Montag, 9. Januar 2012

Der Schneefried

„Pinzgau von Außenwelt abgeschnitten“ hieß es heute, weil kurzfristig alle Verbindungen zum Rest der Welt unterbrochen waren. Eigentlich ein meditativer Zustand, dieses Abgeschnitten-Sein, wenn da nicht die vielen Russen, Ukrainer und Rumänen wären, die auf den Straßen Radau machen, weil sie sogar mit ihren panzerähnlichen Fahrzeugen der Schneemassen nicht Herr werden können. Vom Rest der Welt abgeschnitten, und zwar durch eine Naturgewalt und ihre Auswirkungen, das ist der eigentliche Freiheitsbegriff eines Innergebirglers. Der autochthone Freistaat Pinzgau hat heute für ein paar Stunden gelebt und die klammheimliche Freude darüber zeigte sich auf den Gesichtern der urigsten Ureinwohner ganz deutlich. Dass die Verbindung nach Tirol am schnellsten wiederhergestellt war, wurde hingenommen, denn schließlich ist ja Tirol vom Rest der Welt sowieso abgeschnitten – wenn schon nicht wegen des vielen Schnees, so doch zumindest in den Köpfen der Leute.

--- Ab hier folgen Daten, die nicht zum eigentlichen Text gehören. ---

-- ==== Sys2Proof/Machine/Matrix.lean ====
section
/-! DEFINITION. The matrix engine (04): descriptors, layout and contexts, K-steps, handoff, drain, tables. -/

namespace Sys2Proof.Machine

/-! Descriptor fields (Tables 4-6 to 4-8). -/

def mOp (d : Line) : Nat := fld d 1 0 2
def mCtx (d : Line) : Nat := fld d 4 0 6
def mInit (d : Line) : Nat := fld d 4 6 2
def mDrainEn (d : Line) : Bool := fld d 7 7 1 = 1
def mDrainDesc (d : Line) : Nat := fld d 6 0 12
def mK (d : Line) : Nat := fldB d 8 3
def mTerms (d : Line) : Nat := fld d 44 0 22

/-- ceil(K ÷ 128) K-steps (R111). -/
def mSteps (d : Line) : Nat := cdiv (mK d) 128

/-- An operand: format, TRANS, address and stride of its stored rows, address and stride of its scale rows, and the extent that is not
K. -/
structure Operand where
  fmt : Nat
  trans : Bool
  addr : Nat
  stride : Nat
  saddr : Nat
  sstride : Nat
  outer : Nat
  deriving DecidableEq, Repr

/-- Every stored row begins on a 64-byte boundary (R108): the low 6 bits of addresses and strides drop (log 46). -/
def operandA (k : Core) (d : Line) : Operand :=
  ⟨fld d 2 0 5, fld d 2 5 1 = 1, fldB d 12 4 / 64 * 64, fldB d 16 4 / 64 * 64, fldB d 28 4, fldB d 32 4 / 4 * 4, shapeRows k.shape⟩
def operandB (k : Core) (d : Line) : Operand :=
  ⟨fld d 3 0 5, fld d 3 5 1 = 1, fldB d 20 4 / 64 * 64, fldB d 24 4 / 64 * 64, fldB d 36 4, fldB d 40 4 / 4 * 4, shapeCols k.shape⟩

/-- The stored rows of an operand of depth K, and its scale rows (Table 4-2, R108). -/
def operandRange (o : Operand) (kk : Nat) : Range :=
  let (rows, width) := if o.trans then (kk, o.outer) else (o.outer, kk)
  rowsRange o.addr o.stride rows (rowBytes o.fmt width)
def scaleRange (o : Operand) (kk : Nat) : Range :=
  if fmtMX o.fmt then rowsRange o.saddr o.sstride o.outer (cdiv kk 32) else (o.saddr, 0)

/-! Contexts and slots (R115–R120). -/

def ctxOf (k : Core) (i : Nat) : AccCtx := tblGet ctxReset k.ctxs i
def setCtx (k : Core) (i : Nat) (x : AccCtx) : Core := { k with ctxs := tblSet ctxReset k.ctxs i x }
def ctxSlot (k : Core) (i : Nat) : Nat := (ctxOf k i).slot.getD i

/-- A context that holds slot j. -/
def slotField (i j : Nat) : Option Nat := if i = j then none else some j

/-- Address of element e of a slot's head plane, and of its tail plane (R116). -/
def headAddr (k : Core) (j e : Nat) : Nat := slotAddr k j + 4 * e
def tailAddr (k : Core) (j e : Nat) : Nat := slotAddr k j + 4 * (shapeRows k.shape * shapeCols k.shape) + 4 * e

/-! Checks at the start of a descriptor (R106, R109, R128–R130, R133, R134, R499). -/

def operandBad (o : Operand) : Bool :=
  !fmtMatrix o.fmt || (o.trans && fmtMX o.fmt) || startsAboveOperands o.addr || (fmtMX o.fmt && startsAboveOperands o.saddr)

def macBad (k : Core) (d : Line) : Bool :=
  fld d 2 6 2 != 0 || fld d 3 6 2 != 0 || mInit d = 3 || (mDrainEn d && fld d 7 4 3 != 0) || fldB d 11 1 != 0
    || operandBad (operandA k d) || operandBad (operandB k d)
    || fmtInt (operandA k d).fmt != fmtInt (operandB k d).fmt
    || slotCount k ≤ mCtx d + 1 || (mInit d = 2 && fld d 46 7 1 + fldB d 47 1 != 0)

def macRanges (k : Core) (d : Line) : List Range :=
  if mK d = 0 then []
  else [operandRange (operandA k d) (mK d), scaleRange (operandA k d) (mK d),
    operandRange (operandB k d) (mK d), scaleRange (operandB k d) (mK d)]

/-- Drain fields. -/
def dOut (d : Line) : Nat := fld d 2 0 5
def dFuse (d : Line) : Nat := fld d 4 0 2
def dFuseFmt (d : Line) : Nat := fld d 5 0 5
def dTab1 (d : Line) : Bool := fld d 6 0 1 = 1
def dTab2 (d : Line) : Bool := fld d 6 1 1 = 1
def dSetF2 (d : Line) : Bool := fld d 6 2 1 = 1
def dZFmt (d : Line) : Nat := fld d 7 0 5
def dNoStatus (d : Line) : Bool := fld d 35 7 1 = 1
def dStatusAddr (d : Line) : Nat := fld d 32 0 23 / 4 * 4
def dFuseOn (d : Line) : Bool := dFuse d = 1 || dFuse d = 2

/-- Formats of the fusion and pre-activation tensors (R133). -/
def fmtFusion (c : Nat) : Bool := c ∈ [0, 1, 2, 4, 5]

/-- What a drain writes: output, output scales, status (R133, R138, R139). -/
def drainOutputs (k : Core) (d : Line) : List Range :=
  let r := shapeRows k.shape
  let c := shapeCols k.shape
  rowRanges (fldB d 8 4) (fldB d 12 4 / 64 * 64) r (rowBytes (dOut d) c)
  ++ (if fmtMX (dOut d) then rowRanges (fldB d 40 4) (fldB d 44 4 / 4 * 4) r (c / 32) else [])
  ++ (if dNoStatus d then [] else [(dStatusAddr d, 4)])

/-- What it reads beside the tile. -/
def drainInputs (k : Core) (d : Line) : List Range :=
  let r := shapeRows k.shape
  let c := shapeCols k.shape
  (if dFuseOn d then rowRanges (fldB d 16 4) (fldB d 20 4 / 64 * 64) r (rowBytes (dFuseFmt d) c) else [])
  ++ (if dTab2 d then rowRanges (fldB d 24 4) (fldB d 28 4 / 64 * 64) r (rowBytes (dZFmt d) c) else [])

def drainBad (k : Core) (d : Line) : Bool :=
  fldB d 0 1 != 1 || fldB d 1 1 != 1 || !fmtMatrix (dOut d) || fld d 2 5 3 != 0 || dFuse d = 3 || fld d 4 2 6 != 0
    || (dFuseOn d && (!fmtFusion (dFuseFmt d) || startsAboveOperands (fldB d 16 4)))
    || fld d 6 3 5 != 0
    || (dTab2 d && (!fmtFusion (dZFmt d) || startsAboveOperands (fldB d 24 4) || k.shape = 3))
    || startsAboveOperands (fldB d 8 4)
    || fld d 34 7 1 + fld d 35 0 7 != 0 || (!dNoStatus d && startsAboveOperands (dStatusAddr d))
    || !semFieldOk (fldB d 36 1)
    || (fmtMX (dOut d) && startsAboveOperands (fldB d 40 4))

/-- A drain descriptor issued on its own also names its context. -/
def ownDrainBad (k : Core) (d : Line) : Bool := drainBad k d || fld d 3 6 2 != 0 || slotCount k ≤ fld d 3 0 6 + 1

/-- Source of a table image (Table 4-8). -/
def tableAddr (d : Line) : Nat := fldB d 8 4 / 64 * 64
def tableBad (d : Line) : Bool := !(fldB d 2 1 = 1 || fldB d 2 1 = 2) || startsAboveOperands (tableAddr d)

def layoutBad (d : Line) : Bool := 3 < fldB d 2 1 || 1 < fldB d 3 1

/-- A matrix descriptor with a wrong FORMAT or a reserved encoding (R57, R128). -/
def matrixBad (k : Core) (d : Line) : Bool :=
  fldB d 0 1 != 1 || fld d 1 2 6 != 0
    || (if mOp d = 0 then macBad k d else if mOp d = 1 then ownDrainBad k d else if mOp d = 2 then layoutBad d else tableBad d)

/-- Its ranges, which lie in operand SRAM (R84, R129). -/
def matrixRanges (k : Core) (d : Line) : List Range :=
  if mOp d = 0 then macRanges k d
  else if mOp d = 1 then drainOutputs k d ++ drainInputs k d
  else if mOp d = 2 then []
  else [(tableAddr d, 8256)]

/-- The descriptor asks for what the feature word leaves out: MX formats, compensated accumulation, table 2 (R41, log 102). -/
def drainAbsent (s : State) (d : Line) : Bool := (!feature s featMX && fmtMX (dOut d)) || (!feature s featTab2 && dTab2 d)
def matrixAbsent (s : State) (d : Line) : Bool :=
  if mOp d = 0 then !feature s featMX && (fmtMX (fld d 2 0 5) || fmtMX (fld d 3 0 5))
  else if mOp d = 1 then drainAbsent s d
  else if mOp d = 2 then !feature s featComp && fldB d 3 1 = 1
  else !feature s featTab2 && fldB d 2 1 = 2

/-- A multiply-accumulate starts its context from +0 (R118). -/
def startsAnew (k : Core) (d : Line) : Bool := mInit d = 1 || (mInit d = 0 && !(ctxOf k (mCtx d)).isOpen)

/-- What a started matrix descriptor writes itself: its context's slot, by its K-steps (R504), or zeros where it starts the context from
+0 and has no K-step (log 46). -/
def matrixWrites (k : Core) (d : Line) : List Range :=
  if mOp d = 0 && (mSteps d != 0 || startsAnew k d) then [(slotAddr k (ctxSlot k (mCtx d)), slotBytes k)] else []

/-! Multiply-accumulate. -/

/-- R118: the context as the descriptor opens it. An init of an open context clears BOUND_EXCEEDED with the counter (DESIGN CHOICE,
log 46). -/
def openCtx (x : AccCtx) (init terms : Nat) (bound : Bool) : AccCtx :=
  if init = 2 then { x with isOpen := true, terms := terms, bound := bound, zero := false }
  else if init = 1 || !x.isOpen then { x with isOpen := true, terms := 0, bound := false, zero := true }
  else x

/-- Where a multiply-accumulate goes after its last K-step (R131). -/
def afterSteps (d : Line) : Phase := if mDrainEn d then .handoff else .ready

def isMac (d : Line) : Bool := mOp d = 0
def isDrain (d : Line) : Bool := mOp d = 1
def isLayout (d : Line) : Bool := mOp d = 2
def isTableLoad (d : Line) : Bool := mOp d = 3

/-- R141: a tile that starts from +0 and has no K-step is +0 in its slot too, so that it may be spilled. -/
def clearTile (k : Core) (i : Nat) : Core :=
  setCtx (sramWrite k (slotAddr k (ctxSlot k i)) (List.replicate (slotBytes k) 0)) i { ctxOf k i with zero := false }

/-- R118, R111, R131. -/
def execMultiplyAccumulate (c : Fin 576) (s : State) : Host.Outcome State Fault Refusal :=
  engineRow s c 0 .work isMac fun k r =>
    let d := r.entry.desc
    let i := mCtx d
    let k' := setCtx k i (openCtx (ctxOf k i) (mInit d) (mTerms d) (fld d 46 6 1 = 1))
    let k' := if mSteps d = 0 && startsAnew k d then clearTile k' i else k'
    .next (setCore s c (setPhase k' 0 (if mSteps d = 0 then afterSteps d else .kStep 0)))

/-- Element (i, kk) of an operand with its block scale (R94, R108, R112). -/
def operandElem (k : Core) (o : Operand) (i kk : Nat) : FV :=
  let bits := fmtBits o.fmt
  let x := if o.trans then getElem (memGet k.sram) (o.addr + kk * o.stride) bits i
    else getElem (memGet k.sram) (o.addr + i * o.stride) bits kk
  if fmtMX o.fmt then decMX o.fmt (memGet k.sram (o.saddr + i * o.sstride + kk / 32)).toNat x else decElem o.fmt x

/-- The operand's values at positions ks, for each of its outer indices. -/
def operandRows (k : Core) (o : Operand) (ks : List Nat) : List (List FV) :=
  (List.range o.outer).map fun i => ks.map (operandElem k o i)

/-- The bytes a K-step reads of an operand (R504): the elements of its own k range, and their scales. -/
def stepReads (o : Operand) (ks : List Nat) : List Range :=
  let bits := fmtBits o.fmt
  let lo := ks.headD 0
  let n := ks.length
  (if o.trans then rowRanges (o.addr + lo * o.stride) o.stride n (rowBytes o.fmt o.outer)
   else rowRanges (o.addr + lo * bits / 8) o.stride o.outer (cdiv (bits * n) 8))
  ++ (if fmtMX o.fmt then rowRanges (o.saddr + lo / 32) o.sstride o.outer (cdiv n 32) else [])

/-- The tree (R113): the exact sum of the products of a K-step. -/
def treeSum (as bs : List FV) : FV := fvSum (List.zipWith fvMul as bs)

/-- A value rounded, a zero as +0 (R114). -/
def rnz (v : FV) : FV := posZero (rn v)

/-- R122. -/
def updatePlain (a sum : FV) : FV := rnz (fvAdd a sum)

/-- R123, R124: head and tail after a K-step. -/
def updateComp (h t sum : FV) : FV × FV :=
  let ph := rn sum
  let hs := rn (fvAdd h ph)
  if fvNonFinite h || fvNonFinite ph || fvNonFinite hs then (hs, fvZero)
  else
    let pt := rn (fvSub sum ph)
    let z := rn (fvSub hs h)
    let e := rn (fvAdd (rn (fvSub h (rn (fvSub hs z)))) (rn (fvSub ph z)))
    (posZero hs, rnz (fvAdd (rnz (fvAdd t e)) pt))

/-- FP32 values as bytes. -/
def f32Bytes (vs : List FV) : List Byte := vs.flatMap fun v => leBytes 4 (toF32 v)

/-- The tile of a context before an update: heads and tails, +0 where it starts from +0 (R118). -/
def tileElem (k : Core) (zero tail : Bool) (j e : Nat) : FV :=
  if zero then fvZero else sramF32 k (if tail then tailAddr k j e else headAddr k j e)

/-- R125: one more term. -/
def countTerm (x : AccCtx) : AccCtx :=
  { x with zero := false, terms := min 4194303 (x.terms + 1), bound := x.bound || x.terms = 4194303 }

/-- K-step j of the running descriptor enters its context (R111–R114, R121–R125). -/
def kStepEff (k : Core) (d : Line) (j : Nat) : Core :=
  let oa := operandA k d
  let ob := operandB k d
  let ks := span (128 * j) (min 128 (mK d - 128 * j))
  let ra := operandRows k oa ks
  let rb := operandRows k ob ks
  let x := ctxOf k (mCtx d)
  let slot := ctxSlot k (mCtx d)
  let sums := ra.flatMap fun a => rb.map fun b => treeSum a b
  let old := sums.zip (List.range sums.length)
  let bytes :=
    if k.comp then
      let ht := old.map fun (v, e) => updateComp (tileElem k x.zero false slot e) (tileElem k x.zero true slot e) v
      f32Bytes (ht.map (·.1)) ++ f32Bytes (ht.map (·.2))
    else f32Bytes (old.map fun (v, e) => updatePlain (tileElem k x.zero false slot e) v)
  let k := sramTouches k (stepReads oa ks ++ stepReads ob ks ++ if x.zero then [] else [(slotAddr k slot, slotBytes k)])
  setCtx (sramWrite k (slotAddr k slot) bytes) (mCtx d) (countTerm x)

„Seids eing'schneit?“ wurden wir dauernd gefragt und stolz haben wir „Jawohl!“ geantwortet. Der Schnee hat schließlich nicht uns gebrochen, sondern nur ein paar schwache Bäume irgendwo zwischen Lend und Taxenbach. Bäume also, die es ohnehin nicht wert waren, unsere Pinzgauer Straßen zu säumen. Und deswegen werden die jetzt konsequenterweise umgesägt und verheizt. Aber erst nächstes Jahr, denn heuer ist es noch nicht kalt genug und so schnell wird uns heuer auch nicht kalt werden! Und wir zersägen sie langsam und gemächlich, denn je länger die Straßen gesperrt sind, desto besser. Weil, so hört man es auf den Straßen, dann wenigstens keine „depperten Deitschn“ mehr reinkommen können.
Aber Vorsicht, gerade diese Deutschen kommen nur allzu gern über Lofer, weil sie sich damit Zeit und Vignette sparen! Kein Problem, so sperren wir eben Lofer auch, dort hat es ohnehin schon zu viel Schnee, da kommt bestimmt bald mal eine Lawine herunter. Die sprengen wir weg – gemütlich und ohne Hast.

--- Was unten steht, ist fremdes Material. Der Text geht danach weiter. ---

-- ==== Sys2Proof/Machine/Schedule.lean ====
section
/-! DEFINITION. The tide, its tree and its frames (09): markers, parent choice, states, tempo announcements and requirements, pod
barriers, arrivals at barrier counters (02 Barriers). -/

namespace Sys2Proof.Machine

/-- Tide states (Table 9-3). -/
def tideFree : Nat := 0
def tideAcquiring : Nat := 1
def tideTracking : Nat := 2
def tideLocked : Nat := 3
def tideHoldover : Nat := 4
def tideSource : Nat := 5

/-- Bits of TIDE_EVENT. -/
def evSourceChange : Nat := 0
def evHoldover : Nat := 1
def evAnnounced : Nat := 2
def evReqRise : Nat := 3
def evTempoLimit : Nat := 4
def evMismatch : Nat := 5
def evLateRelease : Nat := 6
def evOverrun : Nat := 7
def evUseOvf : Nat := 8

def setTide (s : State) (f : Tide → Tide) : State := { s with tide := f s.tide }

/-- A job is armed: ARMED, RUNNING or HALTING. -/
def armed (s : State) : Bool := s.job.state = jobArmed || jobRuns s

/-! Frames. -/

/-- A control frame (R242). -/
def ctlFrame (s : State) (typ tag flow seq : Nat) (body : List Byte) : Frame where
  typ := BitVec.ofNat 8 typ
  flags := 0
  jobTag := BitVec.ofNat 16 tag
  flow := BitVec.ofNat 16 flow
  seq := BitVec.ofNat 32 seq
  valid := 0
  size := 0
  destSem := 0
  destN := 0
  stamp := BitVec.ofNat 64 s.tide.now
  destAddr := 0
  body := (body ++ List.replicate 20 0).take 20
  crc := 0

def portUp (s : State) (p : Nat) : Bool := (portOf s p).state = 2

/-- A frame leaves port p with its CRC (R243). While the direction pauses for a lane change it waits (R238). -/
def sendOut (s : State) (p : Nat) (f : Frame) : State :=
  if (portOf s p).pauseTx then modPort s p fun k => { k with held := k.held ++ [f] } else emit s (.frame p (sealFrame f))

/-- A good frame arrives on a port that is up and whose receive direction does not pause: its marker ends the discarding of blocks
(R241, R243). -/
def arrives (s : State) (p typ : Nat) (f : Frame) : Bool :=
  alive s && portUp s p && !(portOf s p).pauseRx && f.typ.toNat = typ && frameGood f

def marked (s : State) (p : Nat) : State := modPort s p fun k => { k with hunting := false }

def upPorts (s : State) : List Nat := (List.range 8).filter (portUp s)

/-- R269: a tide frame leaves a port that is up, with the package's POD_ID. -/
def sendTide (s : State) (p typ seq : Nat) (body : List Byte) : State :=
  if s.tide.podId != 0 && portUp s p then sendOut s p (ctlFrame s typ s.tide.podId 0 seq body) else s

/-- Flood on every up port but one. -/
def flood (s : State) (but : Nat) (typ : Nat) (body : List Byte) : State :=
  (upPorts s).foldl (fun s p => if p = but then s else sendTide s p typ 0 body) s

def bNat (b : List Byte) (o n : Nat) : Nat := leNat ((b.drop o).take n)

/-- One more frame counted as unknown (R258, R269). -/
def countUnknown (s : State) (p : Nat) : State := modPort s p fun k => { k with unknown := sat32 (k.unknown + 1) }

/-- A tide frame of the row's type arrives on a port that is up; one of another pod is discarded and counted (R269). -/
def tideRow (s : State) (p typ : Nat) (f : Frame) (eff : State → State) : Host.Outcome State Fault Refusal :=
  if arrives s p typ f then
    (if s.tide.podId = 0 || f.jobTag.toNat != s.tide.podId then .next (countUnknown (marked s p) p) else .next (eff (marked s p)))
  else .next s

/-! Pod barriers (R292–R297). -/

def isUse (i n u : Nat) (x : PodUse) : Bool := x.idx = i && x.step = n && x.use = u

def podUse (s : State) (i n u : Nat) : PodUse :=
  (s.tide.uses.find? (isUse i n u)).getD ⟨i, n, u, false, [], none, false, false⟩

def putUse (s : State) (x : PodUse) : State :=
  setTide s fun t => { t with uses := t.uses.filter (fun y => !isUse x.idx x.step x.use y) ++ [x] }

/-- A package's total of an entry: its own completion and the totals of its children (R294). -/
def podTotal (x : PodUse) : Nat := (if x.own then 1 else 0) + (x.totals.map (·.2)).foldl (· + ·) 0

def arriveBody (x : PodUse) : List Byte :=
  leBytes 1 x.idx ++ leBytes 1 x.use ++ leBytes 2 x.step ++ leBytes 2 (podTotal x)

/-- A total goes to the parent (R294). -/
def sendTotal (s : State) (x : PodUse) : State :=
  if s.tide.parent < 8 then sendTide s s.tide.parent 0x12 0 (arriveBody x) else s

/-- Entries this package holds something of and no release for. -/
def openUses (s : State) : List PodUse := s.tide.uses.filter fun x => x.release.isNone && !x.closed && podTotal x != 0

/-- R294: every total of an entry without a release goes to the parent. -/
def resendTotals (s : State) : State := (s.tide.uses.filter fun x => x.release.isNone && !x.closed).foldl sendTotal s

/-- The source has no room for one more open entry (R295). -/
def sourceFull (s : State) : Bool := s.tide.state = tideSource && decide (64 ≤ (openUses s).length)

/-- T of the frame after the present one (R281). -/
def nextStart (s : State) : Nat := s.tide.start + ticksNs (frameTicks s) s.tide.curQ

/-- Tempo of frame n under the announcements held (R285). -/
def tempoOf (s : State) (n : Nat) : Nat :=
  ((s.tide.pending.filter fun a => a.step ≤ n).getLast?.map (·.q)).getD s.tide.curQ

/-- The instant C_n of a decision, D_n − 1,000 ns (The commit barrier), while frame n + 1 runs or, under the announcements held, is the
next one; none otherwise. -/
def decisionTide (s : State) (n : Nat) : Option Nat :=
  if !s.tide.running then none
  else if s.tide.step = n + 1 then some (s.tide.start + ticksNs (commitTicks s) s.tide.curQ - 1000)
  else if s.tide.step = n then some (nextStart s + ticksNs (commitTicks s) (tempoOf s (n + 1)) - 1000)
  else none

/-- R296: a package acts on the first release it receives for an entry. -/
def takeRelease (s : State) (x : PodUse) (rel but : Nat) : State :=
  let s := putUse s { x with release := some (rel, s.tide.now), addDue := true }
  let s := flood s but 0x13 (leBytes 1 x.idx ++ leBytes 1 x.use ++ leBytes 2 x.step ++ leBytes 8 rel)
  if rel < s.tide.now then
    let s := setTide s fun t => { t with lateRels := sat32 (t.lateRels + 1) }
    let s := setTideEvent s evLateRelease
    let s := queueAddAll s (podMembers s x.idx) (podRelSem s x.idx)
    putUse s { x with release := some (rel, s.tide.now), addDue := false }
  else s

/-- R295, R363: the source completes an entry whose total reaches EXPECT. COMMIT_BAR's entry is released only when RELEASE_TIDE
lies at or before C_s. -/
def tryRelease (s : State) (x : PodUse) : State :=
  if s.tide.state = tideSource && x.release.isNone && !x.closed && podExpect s x.idx ≤ podTotal x && podTotal x != 0 then
    let rel := s.tide.now + releaseLead s
    let late := x.idx = commitBar s && x.use = 0 &&
      (match decisionTide s x.step with | some c => decide (c < rel) | none => decide (x.step + 1 < s.tide.step))
    if late then s else takeRelease s x rel 8
  else s

/-- A use changed: its total goes up, or the source completes it (R294, R295). -/
def podChanged (s : State) (x : PodUse) : State :=
  let s := putUse s x
  if s.tide.state = tideSource then tryRelease s x else sendTotal s x

/-- Own completions that found no room come in while there is room, and at once on a package that is no source (R295). -/
def admitOwn : Nat → State → State
  | 0, s => s
  | k + 1, s =>
    match s.tide.noRoom with
    | [] => s
    | (i, n, u) :: rest =>
      if sourceFull s then s
      else admitOwn k (podChanged (setTide s fun t => { t with noRoom := rest }) { podUse s i n u with own := true })

def settlePods (s : State) : State := admitOwn s.tide.noRoom.length s

/-- The package completes use u of counter i in step n (R292). At the source one that would be the 65th open entry waits for room
(R295). -/
def completeOwn (s : State) (i n u : Nat) : State :=
  settlePods (setTide s fun t => { t with noRoom := t.noRoom ++ [(i, n, u)] })

/-- Arrivals and uses of a pod counter in a step. -/
def podCount (s : State) (i n : Nat) : PodCount :=
  (s.tide.counts.find? fun c => c.idx = i && c.step = n).getD ⟨i, n, 0, 0⟩

def putCount (s : State) (c : PodCount) : State :=
  setTide s fun t => { t with counts := t.counts.filter (fun d => !(d.idx = c.idx && d.step = c.step)) ++ [c] }

/-- R292, R293: one member arrival at pod counter i in step n. -/
def podArrive (s : State) (i n : Nat) : State :=
  let c := podCount s i n
  if c.arrivals + 1 = podShare s i then
    if c.uses < 256 then completeOwn (putCount s { c with arrivals := 0, uses := c.uses + 1 }) i n c.uses
    else faultAt (setTideEvent (putCount s { c with arrivals := 0 }) evUseOvf) n 0
  else putCount s { c with arrivals := c.arrivals + 1 }

/-! Barrier counters of isle and package (R75, R76). -/

def pkgBar (s : State) (b : Nat) : Bar := tblGet barReset s.bars.pkg b
def isleBar (s : State) (k : Nat) : Bar := tblGet barReset s.bars.isle k

def setPkgBar (s : State) (b : Nat) (x : Bar) : State := { s with bars := { s.bars with pkg := tblSet barReset s.bars.pkg b x } }
def setIsleBar (s : State) (k : Nat) (x : Bar) : State := { s with bars := { s.bars with isle := tblSet barReset s.bars.isle k x } }

/-- An arrival reaches its counter. At EXPECT the count returns to 0 and every member is released once. -/
def arrive (s : State) (a : Arrival) : State :=
  if a.scope = 2 then
    (if podExpect s a.index = 0 then modCore s a.core fun k => coreErr k errBarCfg else podArrive s a.index a.step)
  else
    let isleKey := 64 * (a.core / 144) + a.index
    let b := if a.scope = 0 then isleBar s isleKey else pkgBar s a.index
    let put := fun (s : State) (x : Bar) => if a.scope = 0 then setIsleBar s isleKey x else setPkgBar s a.index x
    if b.expect = 0 then modCore s a.core fun k => coreErr k errBarCfg
    else if b.expect ≤ b.count + 1 then
      let members := if a.scope = 0 then b.members <<< (144 * (a.core / 144)) else b.members
      let s := queueAddAll (put s { b with count := 0 }) members b.relSem
      if a.scope = 1 then countRelease s a.step a.index else s
    else put s { b with count := b.count + 1 }

/-- R75, R292: the oldest arrival of core c reaches its counter. -/
def execBarrierArrival (c : Fin 576) (now : Nat) (s : State) : Host.Outcome State Fault Refusal :=
  match s.bars.transit.find? fun a => a.core = c.val with
  | none => .next s
  | some a =>
    let t := atTide s now
    when (alive s) s (arrive { t with bars := { t.bars with transit := t.bars.transit.erase a } } a)

/-- The step nearest the present one whose low 16 bits a frame carries. -/
def nearStep (s : State) (low : Nat) : Nat :=
  let step := s.tide.step
  let off := (low + 65536 - (step + 32768) % 65536) % 65536
  if off + step < 32768 then low else step + off - 32768

/-- BAR_RELEASE of an entry (Table 9-2), on every up port but one. -/
def floodRelease (s : State) (x : PodUse) (rel but : Nat) : State :=
  flood s but 0x13 (leBytes 1 x.idx ++ leBytes 1 x.use ++ leBytes 2 x.step ++ leBytes 8 rel)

Herrliche Abgeschiedenheit, bleib uns noch lange erhalten! – Oder zumindest bis zum Freitag, denn am Samstag ist ja wieder An- und Abreise und dann sind wir wieder froh, wenn die alten Gäste weg sind und wir uns auf die neuen „freuen“ können. Inzwischen bleiben wir in unserer Innergebirgsfestung und schauen grimmig vom Berg ins Tal hinunter und in den Fernseher hinein, wo wir uns selbst sehen und wo die Wiener von einem „Schneechaos“ sprechen, ein Schneechaos, das wir selbst lieber „die höchste Ordnung aller Dinge“ nennen. Der Herrgott hat uns endlich das gegeben, was wir eigentlich schon immer wollten: den Schneefried in Form eines von der Außenwelt (was ist das eigentlich, die Welt da draußen?) abgeschnittenen Pinzgaus. Wir setzen uns Zipfelmützen auf, trinken Jagatee und harren der Dinge.